Question

A 4.00 −kg ball is dropped from a height of 14.0 m above one end of a uniform bar that pivots at its center. The bar has mass 5.50 kg and is 7.40 m in length. At the other end of the bar sits another 5.30 −kg ball, unattached to the bar. The dropped ball sticks to the bar after the collision.

How high will the other ball go after the collision?

Answer 1

First, analyze the collision between the falling ball and the bar:

The falling bar has gravitational PE which is transformed into kinetic energy:

PE= KE

mgh = (1/2)mv²

Solving for v:

v= (2gh)^1/2 = (2 x 9.81 x 14. 0)^1/2 = 16.57 m/s. This is the speed at which the ball hits the bar.

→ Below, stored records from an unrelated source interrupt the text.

-- ==== Sys2Proof/Laws/Link.lean ====
section
/-! SUPPORT. The arm link: attribution, ageing, packing, and the faults of silence. -/

namespace Sys2Proof.Machine

/-- A hand-off leaves the Coordinator. -/
theorem handOff_keeps_coord (s : State) : (handOff s).coord = s.coord := by simp

/-- No link event takes place in OFF and LISTENING. -/
theorem linkTimed_off (s : State) (h : s.link.state = .off ∨ s.link.state = .listening) : s.linkTimed = false := by
  rcases h with h | h <;> simp [State.linkTimed, LinkState.sends, h]

/-- Link events take place in SYNCED and ALONE. -/
theorem linkTimed_on (s : State) (hr : s.running = true) (h : s.link.state = .synced ∨ s.link.state = .alone) : s.linkTimed = true := by
  rcases h with h | h <;> simp [State.linkTimed, LinkState.sends, h, hr]

/-- The station transmits while the frame of its slot has begun and is not over (R53, R58). -/
theorem transmitting_iff (s : State) :
    s.transmitting = true ↔ ∃ x, s.link.tx = some x ∧ x.start ≤ (s.now : Rat) := by
  simp only [State.transmitting, State.reached]
  cases s.link.tx <;> simp

/-- Before the frame of its slot begins the station does not transmit. -/
theorem transmitting_not (s : State) (h : ∀ x, s.link.tx = some x → (s.now : Rat) < x.start) : s.transmitting = false := by
  rw [← Bool.not_eq_true, transmitting_iff]
  rintro ⟨x, hx, hl⟩
  exact absurd hl (not_le.2 (h x hx))

/-- Nothing is pending exactly when no kind is (R91). -/
theorem nextPending_none (st : Store) : st.nextPending = none ↔ ∀ k : WriteKind, st.isPending k = false := by
  simp only [Store.nextPending, List.findSome?_eq_none_iff, id, Store.isPending]
  constructor
  · intro h k
    have := h (st.pending.get k.place) (by simp [Vector.get_eq_getElem])
    simp [this]
  · intro h x hx
    rw [Vector.mem_toList_iff, Vector.mem_iff_getElem] at hx
    obtain ⟨i, hi, rfl⟩ := hx
    have pk : ∀ p : Fin 8, ∃ k : WriteKind, k.place = p := by
      intro p; fin_cases p
      exacts [⟨.final, rfl⟩, ⟨.orderly, rfl⟩, ⟨.lockRecord, rfl⟩, ⟨.lockClear, rfl⟩, ⟨.calFlip, rfl⟩, ⟨.calStage, rfl⟩, ⟨.calDiscard, rfl⟩, ⟨.routine, rfl⟩]
    obtain ⟨k, hk⟩ := pk ⟨i, hi⟩
    have := h k
    rw [hk] at this
    simpa [Vector.get_eq_getElem] using this

/-- A frame that starts within half a slot of a nominal instant is attributed to its slot, with its offset (R52, R60). -/
theorem attributed_near (s : State) (k : Station) (n : Int) (start off : Rat) (hs : 0 < s.slotLength)
    (h : start = s.link.cycleStart + 4000 + ((k.val : Int) + 8 * n : Int) * s.slotLength + off)
    (h1 : - s.slotLength / 2 < off) (h2 : off < s.slotLength / 2) :
    s.attributed start = k ∧ s.offset start = off := by
  have hf : s.slotsFrom start = (k.val : Int) + 8 * n := by
    have e : (start - s.link.cycleStart - nominalDelay) / s.slotLength - 1 / 2 = (((k.val : Int) + 8 * n : Int) : Rat) + (off / s.slotLength - 1 / 2) := by
      rw [h, nominalDelay]; field_simp; ring
    have b1 : -(1 / 2 : Rat) < off / s.slotLength := by rw [lt_div_iff₀ hs]; linarith
    have b2 : off / s.slotLength < 1 / 2 := by rw [div_lt_iff₀ hs]; linarith
    unfold State.slotsFrom
    rw [e]
    generalize hm : (k.val : Int) + 8 * n = m
    have c1 := Rat.le_ceil (x := (m : Rat) + (off / s.slotLength - 1 / 2))
    have c2 := Rat.ceil_lt (x := (m : Rat) + (off / s.slotLength - 1 / 2))
    generalize ((m : Rat) + (off / s.slotLength - 1 / 2)).ceil = q at c1 c2
    have d1 : (m : Rat) < (q : Rat) + 1 := by linarith
    have d2 : (q : Rat) < (m : Rat) + 1 := by linarith
    have e1 : m < q + 1 := by exact_mod_cast d1
    have e2 : q < m + 1 := by exact_mod_cast d2
    omega
  refine ⟨?_, ?_⟩
  · unfold State.attributed
    rw [hf]
    have hk := k.isLt
    have : (((k.val : Int) + 8 * n) % 8).toNat = k.val := by omega
    rw [this]
    simp only [stationOf]
    exact Fin.ext (Nat.mod_eq_of_lt hk)
  · unfold State.offset
    rw [hf, h, nominalDelay]; ring

/-- An ACTIVE entry after a period in which it was not heard (R68, R69). -/
def PeerEntry.aged (limit : Nat) (e : PeerEntry) : PeerEntry :=
  if e.loss = .active then
    { e with loss := if limit ≤ min 255 (e.silence + 1) then .lost else .active, silence := min 255 (e.silence + 1) }
  else e

/-- Ageing reaches one entry (R68). -/
theorem agePeer_peers (j : Station) (s : State) :
    (agePeer j s).peers = vput s.peers j ((s.peers.get j).aged s.cfg.peerLossLimit) := by
  have id : ∀ e : PeerEntry, s.peers.get j = e → vput s.peers j e = s.peers := by
    intro e he; subst he; simp [vput, Vector.get_eq_getElem]
  have lost : ∀ (e : PeerEntry) (t : State), (peerLost j e t).peers = t.peers := by intro e t; simp
  simp only [agePeer, PeerEntry.aged]
  split
  · split
    · rw [lost]; rfl
    · rename_i h1 h2; show vput _ _ _ = _; rw [← h1]
  · rw [id _ rfl]

/-- Ageing leaves the own number and the configuration. -/
theorem agePeer_frame (j : Station) (s : State) : (agePeer j s).link.station = s.link.station ∧ (agePeer j s).port.config = s.port.config := by simp

/-- Ageing a list of stations reaches their entries, the own one excepted (R68). -/
theorem ageFold_peers (l : List Station) (s : State) (hl : l.Nodup) (j : Station) :
    ((l.foldl (fun s j => if j = s.own then s else agePeer j s) s).peers.get j) =
      if j ∈ l ∧ j ≠ s.own then (s.peers.get j).aged s.cfg.peerLossLimit else s.peers.get j := by
  induction l generalizing s with
  | nil => simp
  | cons a l ih =>
    rw [List.nodup_cons] at hl
    simp only [List.foldl_cons]
    by_cases ha : a = s.own
    · rw [if_pos ha, ih s hl.2]
      by_cases hj : j ∈ l ∧ j ≠ s.own
      · rw [if_pos hj, if_pos ⟨List.mem_cons_of_mem _ hj.1, hj.2⟩]
      · rw [if_neg hj, if_neg]
        rintro ⟨h1, h2⟩
        rcases List.mem_cons.1 h1 with h1 | h1
        · exact h2 (h1.trans ha)
        · exact hj ⟨h1, h2⟩
    · rw [if_neg ha, ih _ hl.2]
      have o : (agePeer a s).own = s.own := (agePeer_frame a s).1
      have c : (agePeer a s).cfg = s.cfg := by unfold State.cfg; rw [(agePeer_frame a s).2]
      rw [o, c, agePeer_peers]
      by_cases hj : j = a
      · subst hj
        rw [if_neg (fun h => hl.1 h.1), if_pos ⟨List.mem_cons_self, ha⟩]; simp
      · simp only [vput_get, if_neg (Ne.symm hj)]
        simp [hj]

/-- Ageing all reaches every entry but the own one (R68). -/
theorem ageAll_peers (s : State) (j : Station) : ((ageAll s).peers.get j) =
      if j ≠ s.own then (s.peers.get j).aged s.cfg.peerLossLimit else s.peers.get j := by
  unfold ageAll
  rw [ageFold_peers stations s (by decide) j]
  have : j ∈ stations := by revert j; decide
  simp [this]

/-- A packing takes one packing from the restart flag (R86). -/
theorem notePacking_coord (s : State) : (notePacking s).coord =
    if s.coord.restart = true then
      { s.coord with restartLeft := s.coord.restartLeft - 1, restart := decide (1 < s.coord.restartLeft) }
    else s.coord := by
  have b : ∀ x : State, (if x.hold.lockClear = true then x.setHold { x.hold with lockClearLeft := x.hold.lockClearLeft - 1, lockClear := decide (1 < x.hold.lockClearLeft) } else x).coord = x.coord := by
    intro x; split <;> rfl
  simp only [notePacking]
  refine (b _).trans ?_
  by_cases h : s.coord.restart = true
  · rw [if_pos h, if_pos h]; rfl
  · rw [if_neg h, if_neg h]

/-- A packing refreshes the own entry from the packed record, and counts for the restart flag (R57, R67, R86). -/
theorem packAndRefresh_spec (s : State) :
    (packAndRefresh s).peers = vput s.peers s.own ⟨.active, 0, some s.packRecord⟩ ∧
    (s.coord.restart = true → (packAndRefresh s).coord.restartLeft = s.coord.restartLeft - 1 ∧
      (packAndRefresh s).coord.restart = decide (1 < s.coord.restartLeft)) ∧
    (s.coord.restart = false → (packAndRefresh s).coord.restart = false) := by
  simp only [packAndRefresh]
  refine ⟨?_, ?_, ?_⟩
  · simp [refreshOwn]
  · intro h
    rw [handOff_keeps_coord, notePacking_coord, if_pos (show (refreshOwn s).coord.restart = true from h)]; exact ⟨rfl, rfl⟩
  · intro h
    rw [handOff_keeps_coord, notePacking_coord, if_neg (show ¬ (refreshOwn s).coord.restart = true by
      rw [show (refreshOwn s).coord.restart = false from h]; simp)]; exact h

/-- What the own slot packs: the own entry, the restart flag's packings, and the claim sent cycle (R57, R67, R86, R128). -/
def slotPacked (kept : Bool) (s : State) : State := packAndRefresh (noteClaimSent kept s)

/-- The claim sent cycle is no part of the packed record (R64). -/
theorem noteClaimSent_packRecord (kept : Bool) (s : State) : (noteClaimSent kept s).packRecord = s.packRecord := by
  simp only [noteClaimSent]; split <;> rfl

/-- The own slot by its parts: evaluation, packing, and the frame (R57, R59). -/
theorem ownSlot_parts (s : State) : ownSlot s = (if (slotEvaluation s).link.muted = true then slotPacked s.claimKept (slotEvaluation s)
    else (slotPacked s.claimKept (slotEvaluation s)).setLink { (slotPacked s.claimKept (slotEvaluation s)).link with
      tx := some ⟨(slotEvaluation s).slotStart (slotEvaluation s).own.val + nominalDelay,
        (slotEvaluation s).packRecord.frame⟩ }) := by
  have : (slotPacked s.claimKept (slotEvaluation s)).link.muted = (slotEvaluation s).link.muted := by simp [slotPacked]
  simp only [ownSlot, ← this]; rfl

/-- The sum of some offsets. -/
theorem sumOf_sum (l : List Rat) : sumOf l = l.sum := by
  unfold sumOf
  rw [List.sum_eq_foldl]

/-- LINK_ALONE is raised in HOMING, READY and HALTED alone (R51, R54). -/
theorem raiseLinkAlone_spec (d : Int) (s : State) :
    ((s.coord.phase = .homing ∨ s.coord.phase = .ready ∨ s.coord.phase = .halted) →
      ∃ r, recentFault 3 r (raiseLinkAlone d s).hold.faults ∧ r.code = FaultCode.byte .linkAlone ∧ r.cls = .hold ∧ r.origin = s.own ∧ r.step = none ∧ r.detail = sat32 d) ∧
    ((s.coord.phase = .isolated ∨ s.coord.phase = .gathering ∨ s.coord.phase = .recovering) → raiseLinkAlone d s = s) ∧
    (raiseLinkAlone d s).coord = s.coord := by
  refine ⟨?_, ?_, ?_⟩
  · intro h
    have : s.coord.phase.working = true := by rcases h with h | h | h <;> rw [h] <;> rfl
    simp only [raiseLinkAlone, this, if_true]
    exact raiseFault_recent .linkAlone .hold none d s
  · intro h
    have : s.coord.phase.working = false := by rcases h with h | h | h <;> rw [h] <;> rfl
    simp [raiseLinkAlone, this]
  · simp

/-- A hand-off records no fault. -/
theorem handOff_older {n : Nat} {r : FaultRecord} (s : State) (h : recentFault n r s.hold.faults) : r ∈ (handOff s).hold.faults := by
  have ps : ∀ x : State, (proposalSuccess x).hold = x.hold := by
    intro x; simp only [proposalSuccess, endProposal]; (repeat' split) <;> simp
  have : (handOff s).hold.faults = s.hold.faults := by
    simp only [handOff, ps]; simp
  rw [this]; exact recentFault_mem h

/-- PEER_LOST is raised in HOMING, READY and HALTED for a station that has not shown the closing flag (R69). -/
theorem raisePeerLost_spec (j : Station) (e : PeerEntry) (s : State) 
    (hp : s.coord.phase = .homing ∨ s.coord.phase = .ready ∨ s.coord.phase = .halted)
    (hc : ∀ r, e.record = some r → r.closing = false) :
    ∃ r, recentFault 3 r (raisePeerLost j e s).hold.faults ∧ r.code = FaultCode.byte .peerLost ∧ r.cls = .hold ∧ r.origin = s.own ∧ r.step = none ∧ r.detail = sat32 (j.val : Int) := by
  have w : s.coord.phase.working = true := by rcases hp with h | h | h <;> rw [h] <;> rfl
  have : raisePeerLost j e s = raiseHold .peerLost (j.val : Int) s := by
    simp only [raisePeerLost, w, Bool.true_and]
    cases he : e.record with
    | none => rfl
    | some q => simp [hc q he]
  rw [this]
  exact raiseFault_recent .peerLost .hold none (j.val : Int) s

/-- The fault list is left by a packing and by a hand-off. -/
theorem packAndRefresh_faults (s : State) : (packAndRefresh s).hold.faults = s.hold.faults := by
  have ps : ∀ x : State, (proposalSuccess x).hold = x.hold := by
    intro x; simp only [proposalSuccess, endProposal]; (repeat' split) <;> simp
  have ho : ∀ x : State, (handOff x).hold.faults = x.hold.faults := by
    intro x; simp only [handOff, ps]; simp
  have np : ∀ x : State, (notePacking x).hold.faults = x.hold.faults := by
    intro x; simp only [notePacking]; (repeat' split) <;> simp
  rw [packAndRefresh, ho, np]; simp [refreshOwn]

/-- What the own slot leaves after its evaluation: the own entry, the claim sent cycle, and what packing and handing off
touch (R57, R67, R70, R86, R128). -/
theorem ownSlot_after (s v : State) (hv : slotEvaluation s = v) :
    (ownSlot s).peers = vput v.peers v.own ⟨.active, 0, some v.packRecord⟩ ∧
    (ownSlot s).engine = v.engine ∧ (ownSlot s).standby = v.standby ∧ (ownSlot s).sensing = v.sensing ∧
    (ownSlot s).mem = v.mem ∧ (ownSlot s).gate = v.gate ∧ (ownSlot s).plan = (noteClaimSent s.claimKept v).plan ∧
    (ownSlot s).hold.faults = v.hold.faults ∧ (ownSlot s).hold.level = v.hold.level ∧
    (ownSlot s).port.config = v.port.config ∧ (ownSlot s).link.station = v.link.station ∧
    (ownSlot s).coord = { v.coord with
      restart := (ownSlot s).coord.restart, restartLeft := (ownSlot s).coord.restartLeft } := by
  have nc : ∀ x : State, (noteClaimSent s.claimKept x).coord = x.coord ∧ (noteClaimSent s.claimKept x).peers = x.peers ∧
      (noteClaimSent s.claimKept x).own = x.own ∧ (noteClaimSent s.claimKept x).hold = x.hold ∧ (noteClaimSent s.claimKept x).engine = x.engine ∧
      (noteClaimSent s.claimKept x).standby = x.standby ∧ (noteClaimSent s.claimKept x).sensing = x.sensing ∧ (noteClaimSent s.claimKept x).mem = x.mem ∧
      (noteClaimSent s.claimKept x).gate = x.gate ∧ (noteClaimSent s.claimKept x).port = x.port ∧ (noteClaimSent s.claimKept x).link = x.link := by
    intro x; simp only [noteClaimSent]; split <;> exact ⟨rfl, rfl, rfl, rfl, rfl, rfl, rfl, rfl, rfl, rfl, rfl⟩
  obtain ⟨n1, n2, n3, n4, n5, n6, n7, n8, n9, n10, n11⟩ := nc v
  have pc : (slotPacked s.claimKept v).coord = { v.coord with
      restart := (slotPacked s.claimKept v).coord.restart, restartLeft := (slotPacked s.claimKept v).coord.restartLeft } := by
    have : (slotPacked s.claimKept v).coord = (notePacking (refreshOwn (noteClaimSent s.claimKept v))).coord := by
      rw [slotPacked, packAndRefresh, handOff_keeps_coord]
    rw [this, notePacking_coord]
    have hc : (refreshOwn (noteClaimSent s.claimKept v)).coord = v.coord := by rw [← n1]; simp [refreshOwn]
    rw [hc]
    split <;> rfl
  have main : (slotPacked s.claimKept v).peers = vput v.peers v.own ⟨.active, 0, some v.packRecord⟩ ∧
    (slotPacked s.claimKept v).engine = v.engine ∧ (slotPacked s.claimKept v).standby = v.standby ∧ (slotPacked s.claimKept v).sensing = v.sensing ∧
    (slotPacked s.claimKept v).mem = v.mem ∧ (slotPacked s.claimKept v).gate = v.gate ∧ (slotPacked s.claimKept v).plan = (noteClaimSent s.claimKept v).plan ∧
    (slotPacked s.claimKept v).hold.faults = v.hold.faults ∧ (slotPacked s.claimKept v).hold.level = v.hold.level ∧
    (slotPacked s.claimKept v).port.config = v.port.config ∧ (slotPacked s.claimKept v).link.station = v.link.station := by
    refine ⟨?_, by simp [slotPacked], by simp [slotPacked], by simp [slotPacked], by simp [slotPacked],
      by simp [slotPacked], by simp [slotPacked], ?_, by simp [slotPacked], by simp [slotPacked],
      by simp [slotPacked]⟩
    · rw [slotPacked, (packAndRefresh_spec _).1, noteClaimSent_packRecord, n2, n3]
    · rw [slotPacked, packAndRefresh_faults, n4]
  rw [ownSlot_parts, hv]
  split
  · exact ⟨main.1, main.2.1, main.2.2.1, main.2.2.2.1, main.2.2.2.2.1, main.2.2.2.2.2.1, main.2.2.2.2.2.2.1,
      main.2.2.2.2.2.2.2.1, main.2.2.2.2.2.2.2.2.1, main.2.2.2.2.2.2.2.2.2.1, main.2.2.2.2.2.2.2.2.2.2, pc⟩
  · exact ⟨main.1, main.2.1, main.2.2.1, main.2.2.2.1, main.2.2.2.2.1, main.2.2.2.2.2.1, main.2.2.2.2.2.2.1,
      main.2.2.2.2.2.2.2.1, main.2.2.2.2.2.2.2.2.1, main.2.2.2.2.2.2.2.2.2.1, main.2.2.2.2.2.2.2.2.2.2, pc⟩
end Sys2Proof.Machine
end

Before the collision, the ball has linear momentum:

P=mv= 4 kg x 16.57 m/s = 66.28 kg m/s

If we study the ball - bar system, it's angular momentum (taking the pivot of the bar as reference) should be conserved:

L=r x P = 3.7 m x 66.28 kg m/s = 245.236 kg m²/s so we can find the angular speed that the bar acquires:

w= L / I,

where I is the moment of inertia of the bar with the two balls attached, relative to its center:

I= 1/12 (m_bar x l_bar²) + [1/2 m_ball1(l_bar/2)²] + [1/2 m_ball2(l_bar/2)²

I= 1/12 (5.5 x 7.40²) + 1/2 (4 x 3.7²) + 1/2(5.30 x 3.7²)

I= 88.75 kg m²

Then:

w= (245.236 kg m²/s) / 88.75 kg m² = 2.76 rad/s

So the other ball acquires the speed:

v₂= w (l_bar/2) = 2.76 rad/s x 3.7 m = 10.22 m/s

and the height can be found using energy balance for this other ball:

1/2 m₂v₂² = m₂gh₂

h₂= v₂² / 2g = (10.22 m/s)²/ (2 x 9.81 m/s²) = 5.34 m

The other ball would go 5.34 m after the collision.